En décembre 2013, la Commission des finances de la FIFA se réunit à nouveau et discute de la Coupe du Monde 2022. Rapidement, Jérôme Valcke proclame la bonne nouvelle : ils se sont mis d'accord avec la société de médias de Al-Khelaïfi, BeIN Sports, à l'époque encore sous le nom d'Al Jazeera, sur l'extension du contrat des droits TV pour le Moyen-Orient : l'entreprise paierait 210 millions de dollars pour la Coupe du Monde 2026 et 270 millions de dollars pour la Coupe du Monde 2030, soit une augmentation considérable par rapport au contrat précédent. La FIFA approuve les plans. Treize ans avant le début du tournoi, la fédération attribue déjà les droits de télévision pour une Coupe du Monde dont l'hôte n’est pas connu. Un accord aussi précoce est extrêmement inhabituel.

Un cabinet d'avocats conseillant la FIFA sur la rédaction du contrat se demande si les droits de diffusion ne vaudront pas beaucoup plus en 2026. L’étude zurichoise s’interroge aussi sur une éventuelle dépréciation du dollar. Elle estime que la FIFA risque de vendre ses droits en dessous de leur valeur. "L’absence de marché concurrentiel au moment de l’attribution des droits médias dans la région, l’absence d’avantage octroyé, de même que l’absence de violation de ses devoirs par le secrétaire général de la FIFA sont des obstacles majeurs aux poursuites pénales du MPC", estiment les avocats de Nasser Al-Khelaïfi.

Le contexte de l’accord avec BeIN

Deux sources internes de la FIFA, contactées par le Spiegel, confirment que ce n'est pas un hasard si les événements entourant la villa de Porto Cervo et le contrat BeIN se déroulent à un moment où la Coupe du Monde de la FIFA au Qatar est sur le point de s'écrouler. L'ordre chronologique permet de se demander si Nasser Al-Khelaïfi s’est assuré la bonne volonté du Secrétaire général et a apaisé les doutes de la FIFA avec les millions de dollars de l'accord sur les droits de télévision.

Jérôme Valcke nie avoir reçu un avantage déraisonnable. Il voulait d'abord acheter la villa lui-même, mais n'en avait pas les moyens. "Il n'a jamais été question que M. Al-Khelaïfi finance cette acquisition pour le compte de tiers", déclarent ses avocats, "a fortiori en échange de quoi que ce soit". Le Français déclare également qu'il n'a pas participé aux négociations du contrat BeIN. Et lorsqu'il a annoncé des fonds de sociétés qataries à la FIFA, il ne parlait pas des détenteurs de droits médiatiques comme BeIN.

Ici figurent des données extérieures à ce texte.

theorem maxErrors_le_errorLimit (s : State) : s.cfg.maxErrors.val ≤ errorLimit s := by
  cases hs : s.state with
  | receivingData => simp only [errorLimit, hs]; split <;> omega
  | awaitHandshakeOrHeader | expectBlockNum | expectBlockNumComplement | expectCrcHigh | expectCrcLow | packetReady
  | success | failure => simp [errorLimit, hs]

/-- With the whole payload in the buffer the bound is `MAX_ERRORS`. -/
theorem errorLimit_of_payloadComplete {s : State} (h : payloadComplete s.state = true) :
    errorLimit s = s.cfg.maxErrors.val := by
  cases hs : s.state with
  | expectCrcHigh | expectCrcLow | packetReady => simp only [errorLimit, hs]
  | awaitHandshakeOrHeader | expectBlockNum | expectBlockNumComplement | receivingData | success | failure =>
    rw [hs] at h; cases h

/-- A header marker does not lower the bound: the fill it leaves is 0. -/
theorem errorLimit_le_acceptHeader (s : State) (b : Byte) : errorLimit s ≤ errorLimit (s.acceptHeader b) := by
  cases hs : s.state with
  | receivingData => simp only [errorLimit, hs, State.acceptHeader_state]; split <;> simp
  | awaitHandshakeOrHeader | expectBlockNum | expectBlockNumComplement | expectCrcHigh | expectCrcLow | packetReady
  | success | failure => simp [errorLimit, hs]

theorem Inv.errors_le_succ {s : State} (h : Inv s) (hs : s.state ≠ .failure) :
    s.errorCount.toNat ≤ s.cfg.maxErrors.val + 1 :=
  h.errorsBounded.trans (errorLimit_le_succ hs)

theorem Inv.errors_le {s : State} (h : Inv s) (hs : payloadComplete s.state = true) :
    s.errorCount.toNat ≤ s.cfg.maxErrors.val :=
  h.errorsBounded.trans_eq (errorLimit_of_payloadComplete hs)

theorem toNat_add_one_le (e : BitVec 8) : (e + 1#8).toNat ≤ e.toNat + 1 := by
  rw [BitVec.toNat_add]
  exact Nat.mod_le _ _

/-! ### One rule for each operation on the registers -/

theorem Inv.clearPorts {s : State} (h : Inv s) : Inv s.clearPorts := h.ports [] none []

theorem Inv.emit {s : State} (h : Inv s) (b : Byte) : Inv (s.emit b) := h.ports (s.tx ++ [b]) s.response s.events

theorem Inv.answer {s : State} (h : Inv s) (r : Response) : Inv (s.answer r) := h.ports s.tx (some r) s.events

theorem Inv.noteEvent {s : State} (h : Inv s) (e : Event) : Inv (s.noteEvent e) :=
  h.ports s.tx s.response (s.events ++ [e])

theorem Inv.duplicate {s : State} (h : Inv s) (d : Bool) : Inv { s with isDuplicateBlock := d } := { h with }

/-- The activity stamp copies a time that is 0 before the first TICK. -/
theorem Inv.stamp {s : State} (h : Inv s) : Inv s.stamp :=
  { h with clockUnset := fun hv => ⟨(h.clockUnset hv).1, (h.clockUnset hv).1⟩ }

/-- Once a TICK was taken the times are free. -/
theorem Inv.times {s : State} (h : Inv s) {valid : Bool} (hv : valid = true) (now last : Time) :
    Inv { s with timeValid := valid, currentTime := now, lastActivityTime := last } :=
  { h with clockUnset := fun hf => absurd (hv.symm.trans hf) (by decide) }

theorem Inv.latchTime {s : State} (h : Inv s) (hv : s.timeValid = true) (now : Time) : Inv (s.latchTime now) :=
  h.times hv now s.lastActivityTime

theorem Inv.countError {s : State} (h : Inv s) (he : s.errorCount.toNat + 1 ≤ errorLimit s) : Inv s.countError :=
  { h with errorsBounded := (toNat_add_one_le _).trans he }

/-- A header marker is accepted outside the payload, and empties the buffer's fill. -/
theorem Inv.acceptHeader {s : State} (h : Inv s) (hs : outsidePayload s.state = true) (b : Byte) :
    Inv (s.acceptHeader b) :=
  .of_outsidePayload hs h.bufferCanonical (sizeOfHeader_legal b) (Nat.zero_le _) nofun h.unseenUndelivered
    (h.errorsBounded.trans (errorLimit_le_acceptHeader s b)) h.clockUnset

/-- A state outside the payload is entered with a count that its bound allows. -/
theorem Inv.goto {s : State} (h : Inv s) {n : FsmState} (hn : outsidePayload n = true)
    (he : s.errorCount.toNat ≤ errorLimit (s.goto n)) : Inv (s.goto n) :=
  .of_outsidePayload hn h.bufferCanonical h.sizeLegal h.fillBounded h.filledIsWritten h.unseenUndelivered he h.clockUnset

/-! ### Byte intake -/

/-- Storing a payload byte at `fill_position` writes the one index that was missing (41_feed_byte.md R121). -/
theorem Inv.dataStored {s : State} (h : Inv s) (hs : s.state = .receivingData) (b : Byte) :
    Inv (s.dataStored (s.packetBuffer.put s.fillPosition.toNat b)) := by
  have hroom := h.roomWhileReceiving hs
  have hsize : s.packetSize.toNat ≤ 1024 := by rcases h.sizeLegal with hz | hz <;> simp [hz]
  have hcap : s.fillPosition.toNat < bufCap := hroom.trans_le hsize
  have hnext : (s.fillPosition + 1#11).toNat = s.fillPosition.toNat + 1 := by bv_omega
  rw [State.dataStored_eq]
  exact
    { bufferCanonical := Memory.wf_put _ b h.bufferCanonical hcap
      sizeLegal := h.sizeLegal
      fillBounded := hnext.trans_le hroom
      roomWhileReceiving := by
        intro hstay
        have hl : s.fillPosition + 1#11 ≠ s.packetSize := fun hl => by simp [hl] at hstay
        show (s.fillPosition + 1#11).toNat < s.packetSize.toNat
        bv_omega
      fullWhenComplete := by
        intro hfull
        by_contra hl
        simp [show ¬ s.fillPosition + 1#11 = s.packetSize from hl, hs, payloadComplete] at hfull
      filledIsWritten := by
        intro i hi
        by_cases hlast : i = s.fillPosition.toNat
        · exact ⟨b, by rw [hlast]; exact Memory.read_put_same _ b hcap⟩
        · obtain ⟨c, hc⟩ := h.filledIsWritten i (by simp only [hnext] at hi; omega)
          exact ⟨c, (Memory.read_put_other _ b hlast).trans hc⟩
      lowHalfClear := by intro hf; simp only [hs] at hf; split at hf <;> cases hf
      readyMatched := by intro hf; simp only [hs] at hf; split at hf <;> cases hf
      readySeen := by intro hf; simp only [hs] at hf; split at hf <;> cases hf
      unseenUndelivered := h.unseenUndelivered
      errorsBounded := Nat.zero_le _
      clockUnset := fun hv => ⟨(h.clockUnset hv).1, (h.clockUnset hv).1⟩ }

/-- The payload opens empty (41_feed_byte.md R118). -/
theorem Inv.feedBcMatch {s : State} (h : Inv s) (hs : s.state ≠ .failure) : Inv s.feedBcMatch where
  bufferCanonical := h.bufferCanonical
  sizeLegal := h.sizeLegal
  fillBounded := Nat.zero_le _
  roomWhileReceiving _ := by
    show 0 < s.packetSize.toNat
    rcases h.sizeLegal with hz | hz <;> simp [hz]
  fullWhenComplete := nofun
  filledIsWritten := nofun
  lowHalfClear := nofun
  readyMatched := nofun
  readySeen := nofun
  unseenUndelivered := h.unseenUndelivered
  errorsBounded := h.errors_le_succ hs
  clockUnset := h.stamp.clockUnset

/-- The high CRC byte leaves the low half of `received_crc` zero (41_feed_byte.md R122). -/
theorem Inv.feedCrcHigh {s : State} (h : Inv s) (hs : s.state = .expectCrcHigh) (b : Byte) :
    Inv (s.feedCrcHigh b) where
  bufferCanonical := h.bufferCanonical
  sizeLegal := h.sizeLegal
  fillBounded := h.fillBounded
  roomWhileReceiving := nofun
  fullWhenComplete _ := h.fullWhenComplete (by rw [hs]; rfl)
  filledIsWritten := h.filledIsWritten
  lowHalfClear _ := by
    have hlow : ∀ b : Byte, (b.setWidth 16 <<< 8) &&& 0x00FF#16 = 0#16 := by decide
    exact hlow b
  readyMatched := nofun
  readySeen := nofun
  unseenUndelivered := h.unseenUndelivered
  errorsBounded := h.errors_le (by rw [hs]; rfl)
  clockUnset := h.stamp.clockUnset

/-- A matching CRC makes the packet wait with both CRC values equal to the payload's (41_feed_byte.md R124). -/
theorem Inv.crcMatch {s : State} (h : Inv s) (hs : s.state = .expectCrcLow) {b : Byte} {p : List Byte}
    (hp : s.payload = .ok p) (hc : s.receivedCrc ||| b.setWidth 16 = crc16 p) :
    Inv (s.crcLatched b p).crcMatch where
  bufferCanonical := h.bufferCanonical
  sizeLegal := h.sizeLegal
  fillBounded := h.fillBounded
  roomWhileReceiving := nofun
  fullWhenComplete _ := h.fullWhenComplete (by rw [hs]; rfl)
  filledIsWritten := h.filledIsWritten
  lowHalfClear := nofun
  readyMatched _ := ⟨hc, State.payloadCrc_of_ok hp⟩
  readySeen _ := rfl
  unseenUndelivered := nofun
  errorsBounded := h.errors_le (by rw [hs]; rfl)
  clockUnset := h.stamp.clockUnset

/-- A mismatch is counted on the way back to the header wait, whose bound has room for it (41_feed_byte.md R123). -/
theorem Inv.crcMismatch {s : State} (h : Inv s) (hs : s.state = .expectCrcLow) (b : Byte) (p : List Byte) :
    Inv (s.crcLatched b p).crcMismatch := by
  have herr : s.errorCount.toNat ≤ s.cfg.maxErrors.val := h.errors_le (by rw [hs]; rfl)
  exact .of_outsidePayload rfl h.bufferCanonical h.sizeLegal h.fillBounded h.filledIsWritten h.unseenUndelivered
    ((toNat_add_one_le _).trans (Nat.succ_le_succ herr)) h.stamp.clockUnset

/-- Every arm of byte intake keeps the invariant. -/
theorem Inv.feedArm {s u : State} {b : Byte} (h : Inv s) (hu : FeedArm s b u) : Inv u := by
  cases hu with
  | awHeader hs =>
    exact (h.acceptHeader (by rw [hs]; rfl) b).stamp.goto rfl (h.errors_le_succ (by simp [hs]))
  | awEot hs => exact ((h.noteEvent _).emit _).goto rfl (h.errors_le_succ (by simp [hs]))
  | awNoise hs => exact (h.noteEvent _).goto rfl (h.errors_le_succ (by simp [hs]))
  | bnNext hs => exact (h.duplicate false).stamp.goto rfl (h.errors_le_succ (by simp [hs]))
  | bnDup hs => exact ((h.duplicate true).stamp.noteEvent _).goto rfl (h.errors_le_succ (by simp [hs]))
  | bnHeader hs | bcHeader hs =>
    exact ((h.acceptHeader (by rw [hs]; rfl) b).stamp.noteEvent _).goto rfl (h.errors_le_succ (by simp [hs]))
  | bnOther hs | bcOther hs => exact (h.stamp.noteEvent _).goto rfl (h.errors_le_succ (by simp [hs]))
  | bcMatch hs => exact h.feedBcMatch (by simp [hs])
  | data hs => exact h.dataStored hs b
  | crcHigh hs => exact h.feedCrcHigh hs b
  | crcBad p hs => exact h.crcMismatch hs b p
  | crcOk p hs hp hc => exact h.crcMatch hs hp hc
  | ignored => exact h

/-! ### TICK and EXTRACT -/

/-- Every arm of a TICK keeps the invariant: FAILURE alone has room for a count above `MAX_ERRORS + 1`. -/
theorem Inv.tickArm {s t : State} {now : Time} (h : Inv s) (ht : TickArm s now t) : Inv t := by
  cases ht with
  | terminal => exact h
  | first =>
    rw [State.tickFirst_eq]
    exact (h.times rfl now now).ports _ _ _
  | holding hv | quiet _ hv => exact h.latchTime hv now
  | quietFails ha hv =>
    have hs := ((State.active_iff s).mp ha).2.1
    exact ((h.latchTime hv now).noteEvent _).goto rfl ((h.errors_le_succ hs).trans (Nat.le_succ _))
  | resends ha hv hq he =>
    have hle : (s.errorCount + 1#8).toNat ≤ s.cfg.maxErrors.val := by
      rw [← not_lt, ← State.countError_errorsExceeded_iff, he]
      decide
    have hcount : Inv s.countError := { h with errorsBounded := hle.trans (maxErrors_le_errorLimit s) }
    rw [State.tickResends_eq]
    exact (hcount.times hv now now).ports _ _ _
  | stallFails ha hv =>
    have hle := h.errors_le_succ ((State.active_iff s).mp ha).2.1
    have hfail : Inv (s.goto .failure) := h.goto rfl (hle.trans (Nat.le_succ _))
    have hcount : Inv (s.goto .failure).countError := hfail.countError (Nat.succ_le_succ hle)
    rw [State.tickStallFails_eq]
    exact (hcount.times hv now s.lastActivityTime).ports _ _ _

Pure coïncidence? Le rapport de l’enquêteur spécial de la FIFA, Michael Garcia, sera publié vidé de son contenu des mois plus tard et que sa publication soit retardée à tel point que l'enquêteur quittera son poste. Pour la FIFA et le Qatar, le spectacle doit continuer.

Jérôme Valcke ne devra faire face à la vraie crise que l'année suivante. En février 2015, à l'occasion d'un voyage à Doha, Valcke recevra un autre petit cadeau du Qatar, une montre Cartier de 40'000 euros. " M. Valcke a effectivement reçu une montre lors d’un séjour au Qatar, ce qui n’est pas inusuel au Moyen-Orient. Il ignore en définitive qui lui a concrètement offert cette montre, déposée dans sa chambre d’hôtel", explique Me Patrick Hunzicker. Dans les mois qui ont suivi, les enquêtes se sont intensifiées et, en septembre 2015, le Français a été suspendu de la FIFA. La Fédération le licenciera pour violation grave de son code d'éthique. En 2015 toujours, Jérôme Valcke met fin à la location de la villa en Sardaigne, et en octobre 2017, la police italienne confisque la maison lors d'une perquisition demandée au nom de l’entraide judiciaire par le MPC. Pendant ce temps, les autorités accusent le Français de corruption, de gestion d'entreprise infidèle et de falsification de documents. Trois procédures pénales helvétiques seraient actuellement en cours contre Valcke. Le Ministère rappelle que "la présomption d’innocence s’applique à l’ensemble des parties à la procédure". Il se refuse aussi à tout autre commentaire.

La FIFA explique à l’EIC que sa plainte déposée auprès du MPC lui demandant "d'enquêter sur toute une série de comportements passés à la FIFA sous sa direction précédente est en instance et nous ne sommes donc pas en mesure de commenter. La FIFA coopère et continuera de coopérer avec les autorités pour les aider dans leurs enquêtes de la manière qu'elles jugeront utile ou appropriée".

Pendant ce temps, Nasser Al-Khelaïfi accumule des postes officiels. A ce jour, il a été entendu une fois par le MPC, en octobre 2017. "Des dates ont été bloquées pour d’éventuelles auditions ces prochains mois, mais aucune convocation ne nous est encore parvenue. Il continuera de pleinement collaborer à la manifestation de la vérité", explique Me Grégoire Mangeat, l’un des avocats (avec Mes Marc Bonnant et Fanny Margairaz) du dirigeant qatari. Mais il est également accusé de corruption et plusieurs enquêtes sont en cours. Pour le Qatar, l'histoire pourrait devenir encore plus embarrassante qu'elle ne l'est déjà.

Cécile Tran-Tien et Dimitri Zufferey

Francesa Sironi (L’Espresso), Rafael Buschmann et Christoph Winterbach (Der SPIEGEL), Sylvain Besson (Tamedia) et Yann Philippin (Mediapart) ont contribué à cet article réalisé dans le cadre du réseau European Investigative collaborations (EIC)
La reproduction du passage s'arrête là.